Never, they tend to also use the architecture twice. With the second version having more Instruction Set Extensions or having flaws fixed by then.


----------



## heroxoot

Quote:


> Originally Posted by *os2wiz*
> 
> Quote:
> 
> 
> 
> Originally Posted by *yrettete*
> 
> What is holding back Excavator ?
> 
> They should release it sooner.
> 
> 
> 
> Do you know anything about processor release cycles? Evidently not. Kaveri is released in January, 2014. Excavator is scheduled for 1 year later in 1st quarter. That is one year. Tell me when Intel or AMD has moved from one generation cpu to another in less than a year? The answer is never. Please think before you make yourself look foolish.
Click to expand...

Never but it feels like we have gone years without a new generation for desktops. I don't consider the APU the same. I really just want a new 8 core for my desktop is all but AMD seemingly has left all those to die.

It does however give me reason to buy a new motherboard........in 2015.


----------



## os2wiz

Quote:


> Originally Posted by *Seronx*
> 
> Never, they tend to also use the architecture twice. With the second version having more Instruction Set Extensions or having flaws fixed by then.


If what you are saying is that Carrizo is a minor improvement over Kaveri with mainly istruction set improvements then it would not require a year to do that and then Carrizo is NOT excavator and Carrizo should be coming later in 2014. By that logic Excavator would come later in 2015 on .20nm process. That would also negate the legitimacy of the bogus roadmap uploaded here last week.


----------



## Papadope

Quote:


> Originally Posted by *Seronx*
> 
> Never, they tend to also use the architecture twice. With the second version having more Instruction Set Extensions or having flaws fixed by then.

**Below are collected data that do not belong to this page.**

-- ==== Sys2Proof/Machine/Commit.lean ====
section
/-!
DEFINITION. The boundary of a domain: when it is due (R18), its commit event in the order of R432, the landing of
deferred results and the counters (R19), and the release of its threads (R24, R27, R43, R276).
-/
namespace Sys2Proof.Machine

/-! ## When a boundary is due (R18) -/

/-- Whether a thread counts as arrived: it has arrived, or it passes the boundary as a null step (R27). -/
def Thread.arrived (t : Thread) : Bool :=
  t.arr.isSome || match t.st with
    | .join .. | .waitv _ | .acquire => true
    | _ => false

def Group.liveTids (x : Group) (d : Nat) : List Nat :=
  (x.domTids d).filter fun i => match x.threads[i]? with | some t => t.live | none => false

/-- Every live thread has arrived, one of them properly, and no early result is outstanding (R18). -/
def boundaryDue (x : Group) (d : Nat) : Bool :=
  let ts := (x.liveTids d).filterMap fun i => x.threads[i]?
  (x.st == .running || x.flushes && (x.dom d).prep.isSome) && (x.dom d).phase == .run && ts.all Thread.arrived && ts.any (fun t => t.arr.isSome) &&
    ts.all fun t => t.defs.all fun e => !e.src.early

/-- The threads of a domain in ascending `%rank`; the rank wraps modulo 2^32 (R382). -/
def State.byRank (s : State) (x : Group) (d : Nat) : List Nat :=
  let tids := x.domTids d
  let base := s.rank x 0
  tids.filter (fun i => s.rank x i < base) ++ tids.filter fun i => !(s.rank x i < base)

/-- What the threads of a domain have asked for, in ascending (rank, program order). -/
def State.effects (s : State) (x : Group) (d : Nat) : List (Nat × Fx) :=
  (s.byRank x d).flatMap fun i => match x.threads[i]? with
    | some t => t.fx.map fun f => (i, f)
    | none => []

def State.writers (s : State) (x : Group) (d : Nat) : List Writer :=
  (s.effects x d).filterMap fun p => match p.2 with
    | .write w => some { tid := p.1, rank := s.rank x p.1, w := w }
    | _ => none

/-! ## The prepare phase (R258, R259) -/

/-- The resolution site of a write (R259). -/
def Write.site (w : Write) : Site :=
  match w.acc.keys with
  | [] => .direct
  | k :: _ =>
    if w.acc.sp || isPeerKey k || w.system || w.memside then .direct
    else if isCombining w.rule || w.kind != .st then .gaffer (homeQuad k)
    else .direct

/-- The cells that an event sends, each once to each site: 8-byte regions (R256, R258). -/
def prepCells (ws : List Writer) : List Cell :=
  ws.foldl (fun cs x =>
    x.w.foot.foldl (fun cs p =>
      if cs.any fun c => c.key == p.1 / 8 && c.site == x.w.site then cs
      else cs ++ [{ key := p.1 / 8, site := x.w.site, st := .pending }]) cs) []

Exactly, there has been 3 generations of APU's all on 32nm already. I'm starting to believe Carrizo is only going to be 2 modules on 28nm. It looks like 2016 is going to be AMD's year where everything lines up. Return to the server market, return to the enthusiast market, unified consumer desktop socket, dGPU HSA.

If we just look at AMD's big problems in the server market most will be fixed by the time Carrizo is released. They would just be waiting on DDR4 availability.
Reduced Multithread performance -> Fixed Steamroller
Low IPC -> 20% Estimated Increase Steamroller, more than likely enhanced further by Excavator
Low Clocks due to TDP -> Drastically reduced TDP by Excavator
High Power Consumption - > Reduced by excavator and 20nm
G34 dated platform -> 2016 New Platform with DDR4
Could also feature Excavator core successor

I think were just going to keep seeing the prices on the FX-9370 and FX-9590 decreasing for people who need more power than the APU's. Marketing will keep pushing the 8 Cores! and 5GHZ! and websites will keep posting benchmarks showing threaded games like this. Just look how good the FX-9370 looks here for it's current price of $199.


Remember what Roy Taylor said about the future of big cores?
Quote:


> I'm going to frustrate everyone by pleading the tech industry equivalent of the fifth, meaning that we can't comment on unannounced products. What I can, however, say is this: I'm a gamer and in many ways the [FX-9590] is my baby. I wanted to do that and I pushed very hard internally for that. It's a great success. I did that because I love what we're doing there.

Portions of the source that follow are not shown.